◆ TASK
Keep only the lines from the top of the listing through the one with "((State.showLock_within ..).mono (by rfl))", and reproduce them unaltered.

'''

theorem State.upHold_within (s : State) (p : Nat) : s.Within 0x4000030009 (s.upHold p) := by
  unfold State.upHold
  refine State.Within.ite ?_ ?_
  · extract_lets y1
    have h2 : s.Within 0x4000030009 y1 := by
      unfold y1
      exact (State.enterUp_within ..).mono (by rfl)
    clear_value y1
    refine State.Within.ite ?_ ?_
    · refine State.Within.trans ?_ ((State.tc10Time_within ..).mono (by rfl))
      exact State.Within.trans (by assumption) ((State.setTst_within ..).mono (by rfl))
    · assumption
  · exact State.Within.refl _

theorem State.pcsLoss_within (s : State) (p : Nat) : s.Within 0x10001 (s.pcsLoss p) := by
  unfold State.pcsLoss
  refine State.Within.ite ?_ ?_
  · exact State.Within.refl _
  · extract_lets y1
    have h2 : s.Within 0x10001 y1 := by
      unfold y1
      refine State.Within.trans ?_ ((State.setFld_within ..).mono (by rfl))
      exact (State.setFld_within ..).mono (by rfl)
    clear_value y1
    refine State.Within.ite ?_ ?_
    · refine State.Within.trans ?_ ((State.holdDown_within ..).mono (by rfl))
      exact State.Within.trans (by assumption) ((State.touchRx_within ..).mono (by rfl))
    · assumption

theorem State.downHoldEnds_within (s : State) (p : Nat) : s.Within 0x4000030009 (s.downHoldEnds p) := by
  unfold State.downHoldEnds
  refine State.Within.ite ?_ ?_
  · refine State.Within.ite ?_ ?_
    · exact (State.linkDown_within ..).mono (by rfl)
    · exact (State.holdDown_within ..).mono (by rfl)
  · exact State.Within.refl _

theorem State.pcsRegained_within (s : State) (p : Nat) : s.Within 0x10001 (s.pcsRegained p) := by
  unfold State.pcsRegained
  refine State.Within.ite ?_ ?_
  · refine State.Within.trans ?_ ((State.showLock_within ..).mono (by rfl))
    exact (State.holdDown_within ..).mono (by rfl)
  · exact State.Within.refl _

theorem State.faultSet_within (s : State) (p : Nat) (remote : Bool) : s.Within 0x4000030009 (s.faultSet p remote) := by
  unfold State.faultSet
  refine State.Within.ite ?_ ?_
  · extract_lets y1 y2 y3
    have h4 : s.Within 0x4000030009 y1 := by
      unfold y1
      exact (State.setFld_within ..).mono (by rfl)
    clear_value y1
    have h5 : s.Within 0x4000030009 y2 := by
      unfold y2
      refine State.Within.trans ?_ ((State.setLst_within ..).mono (by rfl))
      exact State.Within.trans (by assumption) ((State.leaveUp_within ..).mono (by rfl))
    clear_value y2
    have h6 : s.Within 0x4000030009 y3 := by
      unfold y3
      refine State.Within.ite ?_ ?_
      · exact State.Within.trans (by assumption) ((State.raise_within ..).mono (by rfl))
      · assumption
    clear_value y3
    refine State.Within.ite ?_ ?_
    · exact State.Within.trans (by assumption) ((State.askAsleep_within ..).mono (by rfl))
    · assumption
  · exact State.Within.refl _

theorem State.faultEnds_within (s : State) (p : Nat) : s.Within 0x4000030009 (s.faultEnds p) := by
  unfold State.faultEnds
  refine State.Within.ite ?_ ?_
  · refine State.Within.trans ?_ ((State.enterUp_within ..).mono (by rfl))
    refine State.Within.trans ?_ ((State.setFld_within ..).mono (by rfl))
    exact (State.setFld_within ..).mono (by rfl)
  · exact State.Within.refl _

theorem State.speedBad_within (s : State) (p : Nat) : s.Within 0x4000030009 (s.speedBad p) := by
  unfold State.speedBad
  refine State.Within.ite ?_ ?_
  · extract_lets y1 y2 y3
    have h4 : s.Within 0x4000030009 y2 := by
      unfold y2
      exact (State.setFld_within ..).mono (by rfl)
    clear_value y2
    have h5 : s.Within 0x4000030009 y3 := by
      unfold y3
      refine State.Within.ite ?_ ?_
      · assumption
      · exact State.Within.trans (by assumption) ((State.raise_within ..).mono (by rfl))
    clear_value y3
    refine State.Within.ite ?_ ?_
    · exact State.Within.trans (by assumption) ((State.linkDown_within ..).mono (by rfl))
    · assumption
  · exact State.Within.refl _

theorem State.speedGood_within (s : State) (p : Nat) : s.Within 0x1 (s.speedGood p) := by
  unfold State.speedGood
  refine State.Within.ite ?_ ?_
  · exact (State.setFld_within ..).mono (by rfl)
  · exact State.Within.refl _

theorem State.mdioTc10_within (s : State) (p bit : Nat) (set : Bool) : s.Within 0x10001 (s.mdioTc10 p bit set) := by
  unfold State.mdioTc10
  exact (State.mdioPush_within ..).mono (by rfl)

theorem State.mdioCmd_within (s : State) (src : Src) (p op : Nat) : s.Within 0x4000830009 (s.mdioCmd src p op) := by
  unfold State.mdioCmd
  refine State.Within.ite ?_ ?_
  · exact State.Within.refl _
  · refine State.Within.ite ?_ ?_
    · exact (State.refuse_within ..).mono (by rfl)
    · refine State.Within.ite ?_ ?_
      · refine State.Within.trans ?_ ((State.mdioPush_within ..).mono (by rfl))
        exact (State.setFld_within ..).mono (by rfl)
      · exact State.Within.refl _
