theorem State.advanceEpoch_within (s : State) : s.Within 0x1000 s.advanceEpoch := by
  unfold State.advanceEpoch
  split
  · exact State.Within.refl _
  · exact (State.blow_within ..).mono (by rfl)

theorem State.wipeLocket_within (s : State) : s.Within 0x100000201 s.wipeLocket := by
  unfold State.wipeLocket
  extract_lets y1 y2
  have h3 : s.Within 0x100000201 y1 := by
    unfold y1
    exact (State.mapSec_within ..).mono (by rfl)
  clear_value y1
  refine State.Within.trans ?_ ((State.setFld_within ..).mono (by rfl))
  refine State.Within.set_locket ?_ (by rfl)
  assumption

theorem State.wipeSlots_within (s : State) : s.Within 0x400000001 s.wipeSlots := by
  unfold State.wipeSlots
  refine State.Within.trans ?_ ((State.setFld_within ..).mono (by rfl))
  exact (State.zeroSlots_within ..).mono (by rfl)

theorem State.tpRestart_within (s : State) : s.Within 0x4002020009 s.tpRestart := by
  unfold State.tpRestart
  refine State.Within.ite ?_ ?_
  · refine State.Within.trans ?_ ((State.raise_within ..).mono (by rfl))
    refine State.Within.trans ?_ ((State.bump_within ..).mono (by rfl))
    exact (State.tpLeaves_within ..).mono (by rfl)
  · exact State.Within.refl _

theorem State.tamper_within (s : State) (n : Nat) : s.Within 0x4502021209 (s.tamper n) := by
  unfold State.tamper
  refine State.Within.ite ?_ ?_
  · extract_lets y1 y2 y3 y4
    have h5 : s.Within 0x4502021209 y1 := by
      unfold y1
      exact (State.setFld_within ..).mono (by rfl)
    clear_value y1
    have h6 : s.Within 0x4502021209 y2 := by
      unfold y2
      refine State.Within.ite ?_ ?_
      · assumption
      · refine State.Within.trans ?_ ((State.raise_within ..).mono (by rfl))
        refine State.Within.trans ?_ ((State.bump_within ..).mono (by rfl))
        refine State.Within.trans ?_ ((State.wipeSlots_within ..).mono (by rfl))
        exact State.Within.trans (by assumption) ((State.wipeLocket_within ..).mono (by rfl))
    clear_value y2
    have h7 : s.Within 0x4502021209 y3 := by
      unfold y3
      refine State.Within.ite ?_ ?_
      · exact State.Within.trans (by assumption) ((State.advanceEpoch_within ..).mono (by rfl))
      · assumption
    clear_value y3
    have h8 : s.Within 0x4502021209 y4 := by
      unfold y4
      refine State.Within.trans ?_ ((State.raise_within ..).mono (by rfl))
      exact State.Within.trans (by assumption) ((State.bump_within ..).mono (by rfl))
    clear_value y4
    refine State.Within.ite ?_ ?_
    · refine State.Within.trans ?_ ((State.setTp_within ..).mono (by rfl))
      exact State.Within.trans (by assumption) ((State.setFld_within ..).mono (by rfl))
    · refine State.Within.ite ?_ ?_
      · refine State.Within.trans ?_ ((State.tpRestart_within ..).mono (by rfl))
        exact State.Within.trans (by assumption) ((State.mapSec_within ..).mono (by rfl))
      · exact State.Within.trans (by assumption) ((State.tpRestart_within ..).mono (by rfl))
  · exact State.Within.refl _

theorem State.tpMismatched_within (s : State) (channel : Nat) : s.Within 0x4502021209 (s.tpMismatched channel) := by
  unfold State.tpMismatched
  refine State.Within.ite ?_ ?_
  · extract_lets y1 y2 y3
    have h4 : s.Within 0x4502021209 y1 := by
      unfold y1
      exact (State.tpMismatch_within ..).mono (by rfl)
    clear_value y1
    have h5 : s.Within 0x4502021209 y3 := by
      unfold y3
      exact State.Within.trans (by assumption) ((State.mapSec_within ..).mono (by rfl))
    clear_value y3
    refine State.Within.ite ?_ ?_
    · exact State.Within.trans (by assumption) ((State.tamper_within ..).mono (by rfl))
    · assumption
  · exact State.Within.refl _

theorem State.tokenFailed_within (s : State) : s.Within 0x4502021209 s.tokenFailed := by
  unfold State.tokenFailed
  extract_lets y1
  have h2 : s.Within 0x4502021209 y1 := by
    unfold y1
    exact (State.mapSec_within ..).mono (by rfl)
  clear_value y1
  refine State.Within.ite ?_ ?_
  · exact State.Within.trans (by assumption) ((State.tamper_within ..).mono (by rfl))
  · assumption

theorem State.ansOk_within (s : State) (slot : Nat) (rsp : List Byte) : s.Within 0x40020200c9 (s.ansOk slot rsp) := by
  unfold State.ansOk
  exact (State.mbxDone_within ..).mono (by rfl)

theorem State.ansBadArg_within (s : State) (slot : Nat) : s.Within 0x40020200c9 (s.ansBadArg slot) := by
  unfold State.ansBadArg
  exact (State.mbxDone_within ..).mono (by rfl)

theorem State.ansReason_within (s : State) (slot r : Nat) : s.Within 0x40020200c9 (s.ansReason slot r) := by
  unfold State.ansReason
  exact (State.mbxDone_within ..).mono (by rfl)

theorem State.ansDenied_within (s : State) (slot : Nat) : s.Within 0x40020200c9 (s.ansDenied slot) := by
  unfold State.ansDenied
  exact (State.mbxDone_within ..).mono (by rfl)

theorem State.mkaServe_within {m : Nat} {r s act : State} {slot : Nat} (hs : r.Within m s) (h : r.Within m act) (k : 0x40020200c9 ||| m = m) :
    r.Within m (s.mkaServe slot act) := State.Within.ite (hs.trans ((State.ansDenied_within ..).mono k)) h

theorem State.updServe_within {m : Nat} {r s act : State} {slot : Nat} (hs : r.Within m s) (h : r.Within m act) (k : 0x40020200c9 ||| m = m) :
    r.Within m (s.updServe slot act) := State.Within.ite h (hs.trans ((State.ansDenied_within ..).mono k))

theorem State.keyServe_within {m : Nat} {r s act : State} {slot : Nat} (hs : r.Within m s) (h : r.Within m act) (k : 0x40020200c9 ||| m = m) :
    r.Within m (s.keyServe slot act) :=
  State.updServe_within hs (State.Within.ite (hs.trans ((State.ansDenied_within ..).mono k)) h) k

theorem State.putFlash_within (s : State) (a : Nat) (l : List Byte) : s.Within 0x400 (s.putFlash a l) := by
  unfold State.putFlash
  refine State.Within.set_flash ?_ (by rfl)
  exact State.Within.refl _

theorem State.sealStore_within (s : State) : s.Within 0x400 s.sealStore := by
  unfold State.sealStore
  refine State.Within.ite ?_ ?_
  · exact State.Within.refl _
  · exact (State.putFlash_within ..).mono (by rfl)

theorem State.keyStore_within (s : State) (k : KeyRec) : s.Within 0x100000400 (s.keyStore k) := by
  unfold State.keyStore
  refine State.Within.trans ?_ ((State.sealStore_within ..).mono (by rfl))
  exact (State.mapSec_within ..).mono (by rfl)

theorem State.keyPutChecked_within (s : State) (slot id usage size : Nat) (key : Option (List Byte)) :
    s.Within 0x41020204c9 (s.keyPutChecked slot id usage size key) := by
  unfold State.keyPutChecked
  refine State.Within.ite ?_ ?_
  · exact (State.ansDenied_within ..).mono (by rfl)
  · refine State.Within.ite ?_ ?_
    · exact (State.ansBadArg_within ..).mono (by rfl)
    · split
      · exact (State.ansBadArg_within ..).mono (by rfl)
      · refine State.Within.trans ?_ ((State.ansOk_within ..).mono (by rfl))
        exact (State.keyStore_within ..).mono (by rfl)

theorem State.keyPut_within (s : State) (slot : Nat) : s.Within 0x41020204c9 (s.keyPut slot) := by
  unfold State.keyPut
  extract_lets y1
  refine State.keyServe_within ?_ ?_ (by rfl)
  · exact State.Within.refl _
  · refine State.Within.ite ?_ ?_
    · exact (State.ansDenied_within ..).mono (by rfl)
    · exact (State.keyPutChecked_within ..).mono (by rfl)

theorem State.keyPutWrapped_within (s : State) (slot : Nat) : s.Within 0x41020204c9 (s.keyPutWrapped slot) := by
  unfold State.keyPutWrapped
  extract_lets y1 y2
  refine State.keyServe_within ?_ ?_ (by rfl)
  · exact State.Within.refl _
  · refine State.Within.ite ?_ ?_
    · exact (State.ansDenied_within ..).mono (by rfl)
    · split
      · exact (State.ansBadArg_within ..).mono (by rfl)
      · refine State.Within.ite ?_ ?_
        · exact (State.ansBadArg_within ..).mono (by rfl)
        · exact (State.keyPutChecked_within ..).mono (by rfl)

'''

◆ WRITTEN RESPONSE
theorem State.upHold_within (s : State) (p : Nat) : s.Within 0x4000030009 (s.upHold p) := by
  unfold State.upHold
  refine State.Within.ite ?_ ?_
  · extract_lets y1
    have h2 : s.Within 0x4000030009 y1 := by
      unfold y1
      exact (State.enterUp_within ..).mono (by rfl)
    clear_value y1
    refine State.Within.ite ?_ ?_
    · refine State.Within.trans ?_ ((State.tc10Time_within ..).mono (by rfl))
      exact State.Within.trans (by assumption) ((State.setTst_within ..).mono (by rfl))
    · assumption
  · exact State.Within.refl _

theorem State.pcsLoss_within (s : State) (p : Nat) : s.Within 0x10001 (s.pcsLoss p) := by
  unfold State.pcsLoss
  refine State.Within.ite ?_ ?_
  · exact State.Within.refl _
  · extract_lets y1
    have h2 : s.Within 0x10001 y1 := by
      unfold y1
      refine State.Within.trans ?_ ((State.setFld_within ..).mono (by rfl))
      exact (State.setFld_within ..).mono (by rfl)
    clear_value y1
    refine State.Within.ite ?_ ?_
    · refine State.Within.trans ?_ ((State.holdDown_within ..).mono (by rfl))
      exact State.Within.trans (by assumption) ((State.touchRx_within ..).mono (by rfl))
    · assumption

theorem State.downHoldEnds_within (s : State) (p : Nat) : s.Within 0x4000030009 (s.downHoldEnds p) := by
  unfold State.downHoldEnds
  refine State.Within.ite ?_ ?_
  · refine State.Within.ite ?_ ?_
    · exact (State.linkDown_within ..).mono (by rfl)
    · exact (State.holdDown_within ..).mono (by rfl)
  · exact State.Within.refl _

theorem State.pcsRegained_within (s : State) (p : Nat) : s.Within 0x10001 (s.pcsRegained p) := by
  unfold State.pcsRegained
  refine State.Within.ite ?_ ?_
  · refine State.Within.trans ?_ ((State.showLock_within ..).mono (by rfl))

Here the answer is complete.